Tablet Defect Inspection with Roboflow RF-DETR & VLMs

Automate pharmaceutical quality control by building a two-stage computer vision pipeline using Roboflow's RF-DETR and a VLM to detect and classify tablet defects.

On a tablet production line running millions of units per shift, capping, lamination, chipping, and cracking occur regularly as part of day-to-day manufacturing challenges. They are recurring quality issues that can build up unnoticed until a batch is flagged, a shipment is delayed, or a recall is triggered.

The harder problem is detecting defects and understanding exactly what went wrong. A crack and a lamination defect may look similar at first glance, yet they stem from different root causes, carry different levels of risk, and require different corrective actions. An inspection system that only labels a tablet as defective without identifying the defect type leaves quality teams with only part of the information they need.

This tutorial builds a two-stage inspection pipeline: a trained RF-DETR model locates every tablet, and a vision language model classifies the defect type on each crop. A Custom Python Block turns those classifications into a pass or fail verdict with a structured report.

By the end, you will have a working Roboflow Workflow that takes a single image and returns a labeled output showing the defect type and inspection result for every tablet it finds.

Tablet Defect Inspection with Roboflow

Here's the workflow we'll build. Go to Roboflow Universe and search for the pill detection dataset.

This dataset contains 2,103 images annotated with a single class, Pill. Its purpose is not defect detection but tablet localization. The detector finds each tablet in an image so it can be cropped and sent to the VLM for inspection. The dataset includes varied lighting, backgrounds, and tablet sizes, helping the model handle real production-line conditions.

Fork the dataset into your workspace to create your own copy, including all annotations, so you can train and build on it independently.

Train the Detection Model

With the dataset in your workspace, create a new version and train it using RF-DETR (Small) under Custom Train. RF-DETR is Roboflow’s real-time object detection model, designed to deliver fast and accurate inference in production environments.

Click Start Training and wait for the run to finish.

Once training finishes, review the test-set metrics: mAP, precision, recall, and F1. This model achieved 99.9% mAP@50, 98.1% precision, and 100% recall, meaning every tablet in the test images was detected. In this workflow, recall is especially important because a missed tablet at Stage 1 can never be classified for defects in Stage 2.

With the model ready, the next step is to build the Workflow that turns those detections into actionable inspection results.

Build the Workflow

The Workflow is made up of the following components, each handling a specific step:

Object Detection Model: detects every tablet, returns bounding boxes and confidence scores.
Dynamic Crop: isolates each detected tablet into its own image.
VLM Classifier: classifies the defect type on each crop.
Dimension Collapse: merges per-crop VLM outputs into a single result.
Custom Python Block: converts classifications into a pass or fail verdict.
Bounding Box Visualization: draws detection boxes on the image.
Text Display: writes the verdict onto the output image.
Roboflow Vision Events: logs every inspection run.
Outputs: returns the annotated image and JSON report.
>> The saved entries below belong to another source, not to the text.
-- ==== Sys2Proof/Certificates/Slice0/Obligations.lean ====
section
/-! DEFINITION. The statements for the provers. Each docstring names the rules of spec/ it formalises. -/

open Sys2Proof Sys2Proof.Machine

/-! The machine: requests, decoding, reset and the invariant. -/

/-- The model's own interface for R60 (the host's list of requests and the idle step are the model's choice,
notes/assumptions/5.md): with a well-typed request at the head of the host's list, `step` takes it off the
list and runs its operation; with no request, nothing changes. -/
def Obligations.StepRunsTheDecodedOperation : Prop :=
  (∀ (s : State) (r : Request) (rest : List Request) (i : Instr),
    s.pending = r :: rest → decode r = .instr i → step s = exec i { s with pending := rest }) ∧
  ∀ s : State, s.pending = [] → step s = .next s

/-- R62, R242: a code outside the table of R61 ends with `ERR_ILLEGAL_OP`, whatever its operands, and
writes no state. -/
def Obligations.UnassignedCodeRaisesIllegalOp : Prop :=
  ∀ (s : State) (r : Request) (rest : List Request), s.pending = r :: rest →
    r.op.toNat ∉ [0x01, 0x02, 0x10, 0x11, 0x12, 0x13, 0x20, 0x21,
      0x30, 0x31, 0x32, 0x33, 0x34, 0x35, 0x36,
      0x40, 0x41, 0x42, 0x43, 0x44, 0x45, 0x46, 0x47, 0x48, 0x49, 0x4A,
      0x50, 0x51, 0x52, 0x53, 0x54, 0x55, 0x56, 0x57, 0x58, 0x59, 0x5A, 0x5B, 0x5C,
      0x60, 0x61, 0x62, 0x63, 0x64, 0x65] →
    step s = .next { s with pending := rest, answer := some (.error .illegalOp) }

/-- R60, R61, R63: a request decodes to an operation exactly when it is that operation's request, every
operand at every value. -/
def Obligations.DecodeInvertsEncode : Prop :=
  ∀ (r : Request) (i : Instr), decode r = .instr i ↔ r = encode i

/-- R61: a request written out from the table, one for each unit, decodes to its operation. -/
def Obligations.SampleRequestsDecode : Prop :=
  decode ⟨0b00000010#8, [.u16 0xFBBF, .u8 0xA5]⟩ = .instr (.crc16Byte 0xFBBF 0xA5) ∧
  decode ⟨0b00010000#8, [.u8 0x5A]⟩ = .instr (.frmFeed 0x5A) ∧
  decode ⟨0b00100001#8, [.u32 2109, .f32 0xC2040000, .f32 0x42040000, .u8 12]⟩ =
    .instr (.qDecode 2109 0xC2040000 0x42040000 12) ∧
  decode ⟨0b00110101#8, [.u8 0x12, .u16 0xFD00, .u8 0x7F]⟩ = .instr (.idMakeExt 0x12 0xFD00 0x7F) ∧
  decode ⟨0b01000111#8, [.u8 0xFD]⟩ = .instr (.stdSetMasterAddr 0xFD) ∧
  decode ⟨0b01010110#8, [.u8 0xFD, .u8 0x7F, .u16 0x7005, .param (.f32 0x3FC00000)]⟩ =
    .instr (.extParamWrite 0xFD 0x7F 0x7005 (.f32 0x3FC00000)) ∧
  decode ⟨0b01100011#8, [.u32 0x1100FD7F, .bytes [5, 0x70, 0, 0, 0, 0, 0xC0, 0x3F]]⟩ =
    .instr (.extDecParamRead 0x1100FD7F [5, 0x70, 0, 0, 0, 0, 0xC0, 0x3F])

/-- R63, with the model's own fault (notes/assumptions/3.md): the operand types are checked at the
request. The decoder turns a record away exactly when its types are not its table row's; `step` stops
exactly there, and answers a next state everywhere else. -/
def Obligations.OperandTypesAreCheckedAtTheRequest : Prop :=
  (∀ r : Request, decode r = .operandTypes r.op ↔
    ∃ row, opRow r.op = some row ∧ r.operands.map Operand.type ≠ row.operands) ∧
  ∀ s : State,
    (∃ t, step s = .next t ∧ ∀ r rest, s.pending = r :: rest → decode r ≠ .operandTypes r.op) ∨
    ∃ r rest, s.pending = r :: rest ∧ decode r = .operandTypes r.op ∧
      step s = .fault (.operandTypes r.op)

/-- R30, R119, R260: after reset and after `FRM_RESET` the phase is `WAIT_SYNC1` and the count 0;
`FRM_RESET` has no result and no error. -/
def Obligations.ResetAndFrmResetGiveTheInitialState : Prop :=
  (State.reset.fs.phase = .waitSync1 ∧ State.reset.fs.count = 0) ∧
  ∀ s : State, ∃ fs draws,
    exec .frmReset s = .next ({ s with fs := fs, draws := draws }.answering .empty) ∧
      fs.phase = .waitSync1 ∧ fs.count = 0

/-- R28: the state after reset is one of the table's combinations. That no result port is driven there is the
model's choice (notes/assumptions/6.md). -/
def Obligations.ResetSatisfiesTheInvariant : Prop :=
  State.reset.Inv ∧ State.reset.answer = none

/-- R28: every step from a state of R28's table, with result ports of their sizes, gives such a state. -/
def Obligations.StepKeepsTheInvariant : Prop :=
  ∀ s t : State, s.Inv → step s = .next t → t.Inv

/-- R27, R30: no operation reads `FS.buf` at or above `FS.count`, or `FS.len` outside `READ_PAYLOAD`. Two
states that differ only there answer every operation alike, and go on differing only there. -/
def Obligations.UndefinedBytesAreNeverRead : Prop :=
  ∀ (i : Instr) (s₁ s₂ : State), s₁.fs.Inv → s₁.fs.Agree s₂.fs →
    ∃ t₁ t₂ a, exec i s₁ = .next t₁ ∧ exec i s₂ = .next t₂ ∧
      t₁.answer = some a ∧ t₂.answer = some a ∧ t₁.fs.Agree t₂.fs

/-! Errors. -/

/-- R31, R240: every operation ends with one status, `OK` or an error, and leaves the host's requests. -/
def Obligations.EveryOperationEndsWithAStatus : Prop :=
  ∀ (i : Instr) (s : State), ∃ t a, exec i s = .next t ∧ t.answer = some a ∧ t.pending = s.pending ∧
    a.status ≠ .errIllegalOp

/-- R241: an operation that ends with an error changes nothing but the answer. -/
def Obligations.ErrorsWriteNoState : Prop :=
  ∀ (i : Instr) (s t : State) (e : Error), exec i s = .next t → t.answer = some (.error e) →
    t = s.failing e

/-- R243: `ERR_LENGTH` is raised exactly where a rule names a length the operand does not have, and
`ERR_RANGE` exactly where the lengths are right and an integer is outside a range a rule names (R246). -/
def Obligations.LengthAndRangeErrorsAreExactlyTheLimits : Prop :=
  ∀ (i : Instr) (s : State),
    ((∃ n, exec i s = .next (s.failing (.length n))) ↔ i.lengthsOk = false) ∧
    ((∃ v, exec i s = .next (s.failing (.range v))) ↔ i.lengthsOk = true ∧ i.rangesOk = false)

/-- R145, R246 and the first lines of the pseudocode of R143 and R144: the quantizer's errors with their info
values, in their order: the width, the code, the bounds, the NaN input. -/
def Obligations.QuantizerErrorsNameTheirOperands : Prop :=
  ∀ (s : State) (x min max : F32) (u : U32) (bits : Byte),
    let good := ∃ lo hi, value32 min = some lo ∧ value32 max = some hi ∧ lo < hi
    (bits.toNat < 1 ∨ 16 < bits.toNat →
      exec (.qEncode x min max bits) s = .next (s.failing (.range bits.toNat)) ∧
      exec (.qDecode u min max bits) s = .next (s.failing (.range bits.toNat))) ∧
    (1 ≤ bits.toNat → bits.toNat ≤ 16 →
      (2 ^ bits.toNat - 1 < u.toNat →
        exec (.qDecode u min max bits) s = .next (s.failing (.range u.toNat))) ∧
      (u.toNat ≤ 2 ^ bits.toNat - 1 → ¬good →
        exec (.qDecode u min max bits) s = .next (s.failing (.domain [min, max]))) ∧
      (¬good → exec (.qEncode x min max bits) s = .next (s.failing (.domain [min, max]))) ∧
      (good → x.extractLsb' 23 8 = 0xFF#8 → x.extractLsb' 0 23 ≠ 0#23 →
        exec (.qEncode x min max bits) s = .next (s.failing (.domain [x]))))

/-- R244, R145: `ERR_DOMAIN` is raised only by the quantizer, and exactly for a non-finite bound or an empty
or inverted range, with both bounds as its info value, or for a NaN input, with that input as its info
value, once the integer operands are in range. -/
def Obligations.DomainErrorsAreExactlyTheQuantizers : Prop :=
  ∀ (i : Instr) (s : State) (e : Error),
    (exec i s = .next (s.failing e) ∧ e.status = .errDomain) ↔
      (∃ x min max bits, i = .qEncode x min max bits ∧ i.wellFormed = true ∧
        ((e = .domain [min, max] ∧ ¬∃ lo hi, value32 min = some lo ∧ value32 max = some hi ∧ lo < hi) ∨
          (e = .domain [x] ∧ (∃ lo hi, value32 min = some lo ∧ value32 max = some hi ∧ lo < hi) ∧
            x.extractLsb' 23 8 = 0xFF#8 ∧ x.extractLsb' 0 23 ≠ 0#23))) ∨
      (∃ u min max bits, i = .qDecode u min max bits ∧ i.wellFormed = true ∧
        e = .domain [min, max] ∧ ¬∃ lo hi, value32 min = some lo ∧ value32 max = some hi ∧ lo < hi)

/-- R245: `ERR_TYPE` is raised only by `EXT_PARAM_WRITE`, for a `String`. -/
def Obligations.TypeErrorsAreExactlyStringWrites : Prop :=
  ∀ (i : Instr) (s : State),
    (∃ e, exec i s = .next (s.failing e) ∧ e.status = .errType) ↔
      ∃ requester target index str, i = .extParamWrite requester target index (.string str)

/-- R49, R268: a pure operation's answer depends on its operands alone, and it writes nothing else; no
operation at all reads the last answer. -/
def Obligations.PureOperationsDependOnTheirOperandsAlone : Prop :=
  (∀ i : Instr, i.usesFs = false → ∃ a, ∀ s : State, exec i s = .next { s with answer := some a }) ∧
  ∀ (i : Instr) (s : State) (x : Option Answer), exec i { s with answer := x } = exec i s

/-! The CRC unit. -/

/-- R100: XOR the byte into the high byte, then eight times shift, XORing with the polynomial whenever the
top bit was set before the shift. -/
def Obligations.CrcByteShiftsEightTimes : Prop :=
  ∀ (s : State) (crc : U16) (b : Byte), ∃ c : Nat → U16,
    c 0 = crc ^^^ BitVec.ofNat 16 (b.toNat * 256) ∧
    (∀ k, k < 8 → c (k + 1) =
      if 0x8000 ≤ (c k).toNat then BitVec.ofNat 16 ((c k).toNat * 2) ^^^ 0x1021
      else BitVec.ofNat 16 ((c k).toNat * 2)) ∧
    exec (.crc16Byte crc b) s = .next (s.answering (.crc (c 8)))

/-- R101: `CRC16` is the fold of `CRC16_BYTE` over the bytes in order, from the seed. -/
def Obligations.CrcFoldsTheBytes : Prop :=
  ∀ (s : State) (seed : U16) (bytes : List Byte), ∃ c : Nat → U16,
    c 0 = seed ∧
    (∀ k (h : k < bytes.length),
      exec (.crc16Byte (c k) bytes[k]) s = .next (s.answering (.crc (c (k + 1))))) ∧
    exec (.crc16 seed bytes) s = .next (s.answering (.crc (c bytes.length)))

/-- R104: splitting a byte sequence does not change its CRC. -/
def Obligations.CrcOfASplitSequence : Prop :=
  ∀ (s : State) (seed : U16) (a b : List Byte), ∃ mid crc,
    exec (.crc16 seed a) s = .next (s.answering (.crc mid)) ∧
    exec (.crc16 mid b) s = .next (s.answering (.crc crc)) ∧
    exec (.crc16 seed (a ++ b)) s = .next (s.answering (.crc crc))

/-- From R100 and R101 (R115's corner case): changing one byte always changes the CRC. -/
def Obligations.CrcDetectsAChangedByte : Prop :=
  ∀ (s : State) (seed : U16) (before after : List Byte) (b b' : Byte), b ≠ b' → ∃ crc crc',
    exec (.crc16 seed (before ++ b :: after)) s = .next (s.answering (.crc crc)) ∧
    exec (.crc16 seed (before ++ b' :: after)) s = .next (s.answering (.crc crc')) ∧ crc ≠ crc'

/-! The frame synchronizer. -/

/-- R112: in `WAIT_SYNC1` a `0x5A` is stored and moves on; any other byte changes nothing. -/
def Obligations.FeedInWaitSync1 : Prop :=
  ∀ (s : State) (b : Byte), s.fs.phase = .waitSync1 →
    (b = 0x5A →
      exec (.frmFeed b) s = .next
        ({ s with fs := { s.fs with phase := .waitSync2, count := 1, buf := s.fs.buf.set 0 b } }.answering
          (.event .none))) ∧
    (b ≠ 0x5A → exec (.frmFeed b) s = .next (s.answering (.event .none)))

/-- R113: in `WAIT_SYNC2` a `0xA5` is stored and moves on; any other byte, a `0x5A` too, resets. -/
def Obligations.FeedInWaitSync2 : Prop :=
  ∀ (s : State) (b : Byte), s.fs.phase = .waitSync2 →
    (b = 0xA5 →
      exec (.frmFeed b) s = .next
        ({ s with fs := { s.fs with phase := .readHeader, count := 2, buf := s.fs.buf.set 1 b } }.answering
          (.event .none))) ∧
    (b ≠ 0xA5 → ∃ fs draws,
      exec (.frmFeed b) s = .next ({ s with fs := fs, draws := draws }.answering (.event .none)) ∧
        fs.phase = .waitSync1 ∧ fs.count = 0)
Step 1: Add the pill detector as an Object Detection block

Open the Workflows tab and create a new Workflow. Roboflow adds an Image Input and Outputs block automatically.

Click the plus icon, search for Object Detection Model, and add it as pill_detector. Connect Image to inputs.image, then copy the model URL from your trained model's card and paste it into the Model field.
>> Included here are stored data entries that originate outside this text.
/-- The sixth header byte, after a length outside rule R114's limits. -/
theorem feedByte_headerEnd_reject {s : State} (h : s.fs.Holds .readHeader held) (hl : held.length = 5)
    (hbad : (le16 held 2).toNat = 0 ∨ 507 ≤ (le16 held 2).toNat) : feedByte b s = (resetFs s, .none) := by
  have hc : s.fs.count.toNat = 5 := h.count.trans hl
  have hlen : le16 (s.fs.push b).bytes 2 = le16 held 2 := by
    rw [le16_push s.fs b (by omega), ← le16_bytes, h.le16_eq (by omega)]
  exact (feedByte_readHeader b h.phase).trans (feedReadHeader_reject b hc hlen hbad)

theorem feedByte_same_readHeader (h₁ : s₁.fs.Holds .readHeader held) (h₂ : s₂.fs.Holds .readHeader held)
    (hl : held.length ≤ 5) : SameFeed (feedByte b s₁) (feedByte b s₂) := by
  rcases hl.lt_or_eq with hlt | heq
  · obtain ⟨t, ht, hheld⟩ := feedByte_header h₁ hlt b
    obtain ⟨u, hu, hheld'⟩ := feedByte_header h₂ hlt b
    exact sameFeed_of_holds ht hheld hu hheld' nofun
  · by_cases hbad : (le16 held 2).toNat = 0 ∨ 507 ≤ (le16 held 2).toNat
    · exact sameFeed_of_resetFs (feedByte_headerEnd_reject b h₁ heq hbad)
        (feedByte_headerEnd_reject b h₂ heq hbad)
    · obtain ⟨t, ht, hheld, hlen⟩ := feedByte_headerEnd h₁ heq (by omega) (by omega) b
      obtain ⟨u, hu, hheld', hlen'⟩ := feedByte_headerEnd h₂ heq (by omega) (by omega) b
      exact sameFeed_of_holds ht hheld hu hheld' fun _ => hlen.trans hlen'.symm

theorem feedByte_payload_store {s : State} (h : s.fs.Holds .readPayload held)
    (hmax : held.length < constants.maxFrame) (hl : held.length + 1 < 6 + s.fs.len.toNat) :
    feedByte b s = ({ s with fs := s.fs.push b }, .none) :=
  (feedByte_readPayload b h.phase).trans
    (feedReadPayload_store b (h.count ▸ hmax) (by rw [h.count]; exact hl))

theorem feedByte_payload_last {s : State} (h : s.fs.Holds .readPayload held)
    (hmax : held.length < constants.maxFrame) (hl : held.length + 1 = 6 + s.fs.len.toNat) :
    feedByte b s = (resetFs s, frameEvent (held ++ [b])) :=
  (feedByte_readPayload b h.phase).trans (feedReadPayload_last b h hl hmax)

theorem feedByte_same_readPayload (h₁ : s₁.fs.Holds .readPayload held) (h₂ : s₂.fs.Holds .readPayload held)
    (hlen : s₁.fs.len = s₂.fs.len) (hmax : held.length < constants.maxFrame)
    (hl : held.length + 1 ≤ 6 + s₁.fs.len.toNat) : SameFeed (feedByte b s₁) (feedByte b s₂) := by
  rcases hl.lt_or_eq with hlt | heq
  · exact sameFeed_of_holds (feedByte_payload_store b h₁ hmax hlt) (h₁.push b hmax)
      (feedByte_payload_store b h₂ hmax (hlen ▸ hlt)) (h₂.push b hmax) fun _ => hlen
  · exact sameFeed_of_resetFs (feedByte_payload_last b h₁ hmax heq)
      (feedByte_payload_last b h₂ hmax (hlen ▸ heq))

end

/-- In each phase a byte is judged on the bytes held, and in `READ_PAYLOAD` on `FS.len`. -/
theorem feedByte_same (b : Byte) {s₁ s₂ : State} (h : s₁.fs.Inv) (hab : s₁.fs.Agree s₂.fs) :
    SameFeed (feedByte b s₁) (feedByte b s₂) := by
  have hmax := count_le_of_inv h
  obtain ⟨hphase, -, hlen, -⟩ := id hab
  cases hp : s₁.fs.phase with
  | waitSync1 => exact feedByte_same_waitSync1 b hp (hphase ▸ hp) hab
  | waitSync2 =>
    have hheld := holds_take hp hmax
    obtain ⟨hc, h0⟩ := (inv_waitSync2 hp).1 h
    have hone : s₁.fs.bytes.take s₁.fs.count.toNat = [0x5A] := by
      rw [hc, ← h0]
      simp [List.take_one, Fs.bytes, List.head?_eq_getElem?]
    rw [hone] at hheld
    exact feedByte_same_waitSync2 b hheld (hheld.of_agree hab)
  | readHeader =>
    have hheld := holds_take hp hmax
    obtain ⟨-, hc, -⟩ := (inv_readHeader hp).1 h
    exact feedByte_same_readHeader b hheld (hheld.of_agree hab) (by rwa [length_take_bytes hmax])
  | readPayload =>
    have hheld := holds_take hp hmax
    obtain ⟨-, hc, -⟩ := (inv_readPayload hp).1 h
    exact feedByte_same_readPayload b hheld (hheld.of_agree hab) (hlen hp)
      (by rw [length_take_bytes hmax, maxFrame_eq]; omega) (by rw [length_take_bytes hmax]; omega)

theorem feedBytes_same (bs : List Byte) {s₁ s₂ : State} (h : s₁.fs.Inv) (hab : s₁.fs.Agree s₂.fs) :
    (feedBytes bs s₁).2 = (feedBytes bs s₂).2 ∧ (feedBytes bs s₁).1.fs.Agree (feedBytes bs s₂).1.fs := by
  induction bs generalizing s₁ s₂ with
  | nil => exact ⟨rfl, hab⟩
  | cons b bs ih =>
    obtain ⟨hevent, hagree⟩ := feedByte_same b h hab
    obtain ⟨hevents, hrest⟩ := ih (feedByte_inv b h) hagree
    refine ⟨?_, hrest⟩
    rw [feedBytes_cons_events, feedBytes_cons_events, hevent, hevents]

/-- Settles O9: a pure operation reads no `FS`, and a byte is judged on what two agreeing synchronizers both
hold. -/
theorem undefinedBytesAreNeverRead : Obligations.UndefinedBytesAreNeverRead := by
  intro i s₁ s₂ h hab
  cases hu : i.usesFs with
  | false =>
    obtain ⟨a, ha⟩ := pure_exec_eq_next_withAnswer hu
    exact ⟨_, _, a, ha s₁, ha s₂, rfl, rfl, hab⟩
  | true =>
    cases i with
    | frmFeed b =>
      obtain ⟨hevent, hagree⟩ := feedByte_same b h hab
      exact ⟨_, _, _, exec_frmFeed b s₁, exec_frmFeed b s₂, rfl, by rw [hevent]; rfl, hagree⟩
    | frmFeedBatch bs =>
      obtain ⟨hevents, hagree⟩ := feedBytes_same bs h hab
      exact ⟨_, _, _, exec_frmFeedBatch bs s₁, exec_frmFeedBatch bs s₂, rfl, by rw [hevents]; rfl, hagree⟩
    | frmReset => exact ⟨_, _, _, exec_frmReset s₁, exec_frmReset s₂, rfl, rfl, resetFs_agree s₁ s₂⟩
    | _ => cases hu

/-! Rules R115, R121 and R247: the payload's bytes, and what an event leaves behind. -/

theorem byteAt_append_left {as : List Byte} (bs : List Byte) {i : Nat} (h : i < as.length) :
    byteAt (as ++ bs) i = byteAt as i := by
  rw [byteAt, byteAt, List.getD_eq_getElem?_getD, List.getD_eq_getElem?_getD, List.getElem?_append_left h]

/-- Settles O24: the last byte is judged on the bytes held before it and itself. -/
theorem feedInReadPayload : Obligations.FeedInReadPayload := by
  intro s b h hp held payload received
  have hmax := count_le_of_inv h
  have hheld := holds_take hp hmax
  have hlength := length_take_bytes hmax
  have hroom : (s.fs.bytes.take s.fs.count.toNat).length < constants.maxFrame := by
    rw [hlength, maxFrame_eq]
    omega
  have hsix : 6 ≤ (s.fs.bytes.take s.fs.count.toNat).length := ((inv_readPayload hp).1 h).1.trans hlength.ge
  refine ⟨fun hmore => ?_, fun hlast => ?_⟩
  · rw [exec_frmFeed, feedByte_payload_store b hheld hroom (by omega), push_eq]
  · have hreceived : le16 held 4 = received := by
      have hbyte {i : Nat} (hi : i < 6) : byteAt held i = s.fs.buf[i]'(by rw [maxFrame_eq]; omega) := by
        rw [← byteAt_bytes, hheld.byteAt_eq (hi.trans_le hsix)]
        exact byteAt_append_left [b] (hi.trans_le hsix)
      rw [le16, hbyte (by omega), hbyte (by omega)]
    refine ⟨(resetFs s).fs, (resetFs s).draws, _, exec_crc16 _ _ s, ?_, resetFs_phase s, resetFs_count s⟩
    rw [exec_frmFeed, feedByte_payload_last b hheld hroom (by omega), ← recordGate_eq_decide, ← hreceived]
    rfl

/-- An event is the end of a frame, which resets. -/
theorem feedByte_event_resets {b : Byte} {s : State} (h : (feedByte b s).2 ≠ .none) :
    s.fs.phase = .readPayload ∧ (feedByte b s).1 = resetFs s := by
  have hp : s.fs.phase = .readPayload := by
    by_contra hp
    exact h (feedByte_event_eq_none b hp)
  rw [feedByte_readPayload b hp] at h ⊢
  refine ⟨hp, ?_⟩
  simp only [feedReadPayload] at h ⊢
  split at h
  · next hend => rw [if_pos hend]
  · exact absurd rfl h

theorem feedByte_eq_with (b : Byte) (s : State) :
    ∃ fs draws, (feedByte b s).1 = { s with fs := fs, draws := draws } := by
  rcases feedByte_cases b s with h | h | ⟨fs, h⟩
  · exact ⟨s.fs, s.draws, h⟩
  · exact ⟨(resetFs s).fs, (resetFs s).draws, h⟩
  · exact ⟨fs, s.draws, h⟩

/-- Settles O25. -/
theorem feedAlwaysEndsWithOk : Obligations.FeedAlwaysEndsWithOk := by
  intro s b
  obtain ⟨fs, draws, hs⟩ := feedByte_eq_with b s
  refine ⟨fs, draws, (feedByte b s).2, ?_, fun he => ?_⟩
  · rw [exec_frmFeed, hs]
  · obtain ⟨hp, hreset⟩ := feedByte_event_resets he
    have hfs : fs = (resetFs s).fs := congrArg State.fs (hs.symm.trans hreset)
    exact ⟨hp, hfs ▸ resetFs_phase s, hfs ▸ resetFs_count s⟩

end Sys2Proof.Machine

/-! The checksum tells two sequences apart that differ in one byte (rules R100, R101): every shift, and with it
every byte, takes different values of the checksum to different values. With it, what a corrupted frame gives. -/

namespace Sys2Proof.Machine

/-- The polynomial is odd, so a shift's lowest bit is the bit it shifted out. -/
theorem crcShift_getLsbD_zero (c : U16) : (crcShift c).getLsbD 0 = c.msb := by
  unfold crcShift
  split
  · next h => rw [BitVec.getLsbD_xor, h]; simp [constants]
  · next h => simpa using h

theorem crcShift_injective : Function.Injective crcShift := by
  intro c c' h
  have hmsb : c.msb = c'.msb := by rw [← crcShift_getLsbD_zero, h, crcShift_getLsbD_zero]
  have hshift : c <<< 1 = c' <<< 1 := by
    unfold crcShift at h
    rw [← hmsb] at h
    split at h
    · exact (BitVec.xor_left_inj _).1 h
    · exact h
  have htop : 0x8000 ≤ c.toNat ↔ 0x8000 ≤ c'.toNat := by
    simpa only [BitVec.msb_eq_decide, decide_eq_decide] using hmsb
  have hrest : c.toNat * 2 % 2 ^ 16 = c'.toNat * 2 % 2 ^ 16 := by
    simpa only [BitVec.toNat_shiftLeft, Nat.shiftLeft_eq] using congrArg BitVec.toNat hshift
  apply BitVec.eq_of_toNat_eq
  omega

theorem crcByte_injective (c : U16) : Function.Injective (crcByte c) := by
  intro b b' h
  have hhigh := (BitVec.xor_right_inj _).1 (crcShift_injective.iterate 8 h)
  rw [zeroExtend_shiftLeft_eight, zeroExtend_shiftLeft_eight, ← BitVec.toNat_inj, BitVec.toNat_ofNat,
    BitVec.toNat_ofNat] at hhigh
  apply BitVec.eq_of_toNat_eq
  omega

theorem crcByte_seed_injective (b : Byte) : Function.Injective fun c => crcByte c b :=
  fun _ _ h => (BitVec.xor_left_inj _).1 (crcShift_injective.iterate 8 h)

theorem crc16_seed_injective (bytes : List Byte) : Function.Injective fun c => crc16 c bytes := by
  induction bytes with
  | nil => exact fun _ _ h => h
  | cons b bytes ih => exact ih.comp (crcByte_seed_injective b)

theorem crc16_ne_of_byte_ne (seed : U16) (before after : List Byte) {b b' : Byte} (h : b ≠ b') :
    crc16 seed (before ++ b :: after) ≠ crc16 seed (before ++ b' :: after) := by
  rw [crc16_append, crc16_append, crc16_cons, crc16_cons]
  exact (crc16_seed_injective after).ne ((crcByte_injective _).ne h)

/-- Settles O20: the two running values part at the changed byte and stay apart. -/
theorem crcDetectsAChangedByte : Obligations.CrcDetectsAChangedByte := by
  intro s seed before after b b' h
  exact ⟨_, _, exec_crc16 _ _ s, exec_crc16 _ _ s, crc16_ne_of_byte_ne seed before after h⟩

/-! A corrupted frame (rules R103, R115). -/

theorem frameCrc_set_ne (header : List Byte) {payload : List Byte} {k : Nat} {b : Byte}
    (hk : k < payload.length) (hb : payload[k]? ≠ some b) :
    frameCrc header (payload.set k b) ≠ frameCrc header payload := by
  have hne : b ≠ payload[k] := fun h => hb (by rw [List.getElem?_eq_getElem hk, h])
  have hold : payload = payload.take k ++ payload[k] :: payload.drop (k + 1) := by
    rw [List.getElem_cons_drop, List.take_append_drop]
  have hnew : payload.set k b = payload.take k ++ b :: payload.drop (k + 1) := by
    rw [List.set_eq_take_append_cons_drop, if_pos hk]
  rw [frameCrc, frameCrc, hnew]
  conv_rhs => rw [hold]
  rw [← List.append_assoc, ← List.append_assoc]
  exact crc16_ne_of_byte_ne _ _ _ hne

/-- A frame's event by the checksum its header carries. -/
theorem frameEvent_eq (a b c d : Byte) (w : U16) (payload : List Byte) :
    frameEvent ([a, b, c, d] ++ bytesLe w 2 ++ payload) =
      if frameCrc [a, b, c, d] payload = w then .frame payload (recordGate payload)
      else .crcError (frameCrc [a, b, c, d] payload) w := by
  have hcrc : le16 ([a, b, c, d] ++ bytesLe w 2 ++ payload) 4 = w := le16_four_bytesLe a b c d w payload
  rw [frameEvent, hcrc]
  rfl

theorem frameEvent_ne_none (frame : List Byte) : frameEvent frame ≠ .none := by
  unfold frameEvent
  split <;> exact nofun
Set the confidence threshold to 0.5. This removes weak detections while keeping real tablets. Each remaining detection is cropped and sent to the VLM.

Step 2: Crop each detected tablet with Dynamic Crop

Add a Dynamic Crop block. Connect Image to inputs.image and Regions of Interest to pill_detector.predictions. The block crops each detected tablet from the image, creating one image per bounding box.

The cropped images are what the VLM receives in the next step. Passing a tight crop instead of the full image gives the VLM a clearer view of the tablet surface, which improves classification accuracy.

Step 3: Classify each crop with a VLM block

Add an OpenAI GPT-4o block named vlm_classifier. Connect Image to dynamic_crop.crops. Set the Task Type to Open Prompt and paste the following into the Prompt field:

Inspect this tablet carefully. Classify it as exactly one of these categories: good, crack, scratch, capping, lamination, chipping, contamination. Return only the category name, nothing else.

Set Temperature to 0 and Image Detail to High for consistent results and full-resolution analysis. The block runs once per crop, generating a separate classification for each detected tablet.

Step 4: Collapse VLM results with Dimension Collapse

Add a Dimension Collapse block named collapse_vlm_results. Connect Data to vlm_classifier.output.

The VLM produces one output for each detected tablet. The Dimension Collapse block combines these outputs into a single result that the Custom Python Block can process. Without it, the Workflow would receive inputs in the wrong format and fail.

Step 5: Add the Custom Python Block (triage logic)

Add a Custom Python Block named quality_check. Connect one input, vlm_output, to collapse_vlm_results.output, kind list_of_values. Add three outputs: report (dictionary), display_text (string), and qc_result (string).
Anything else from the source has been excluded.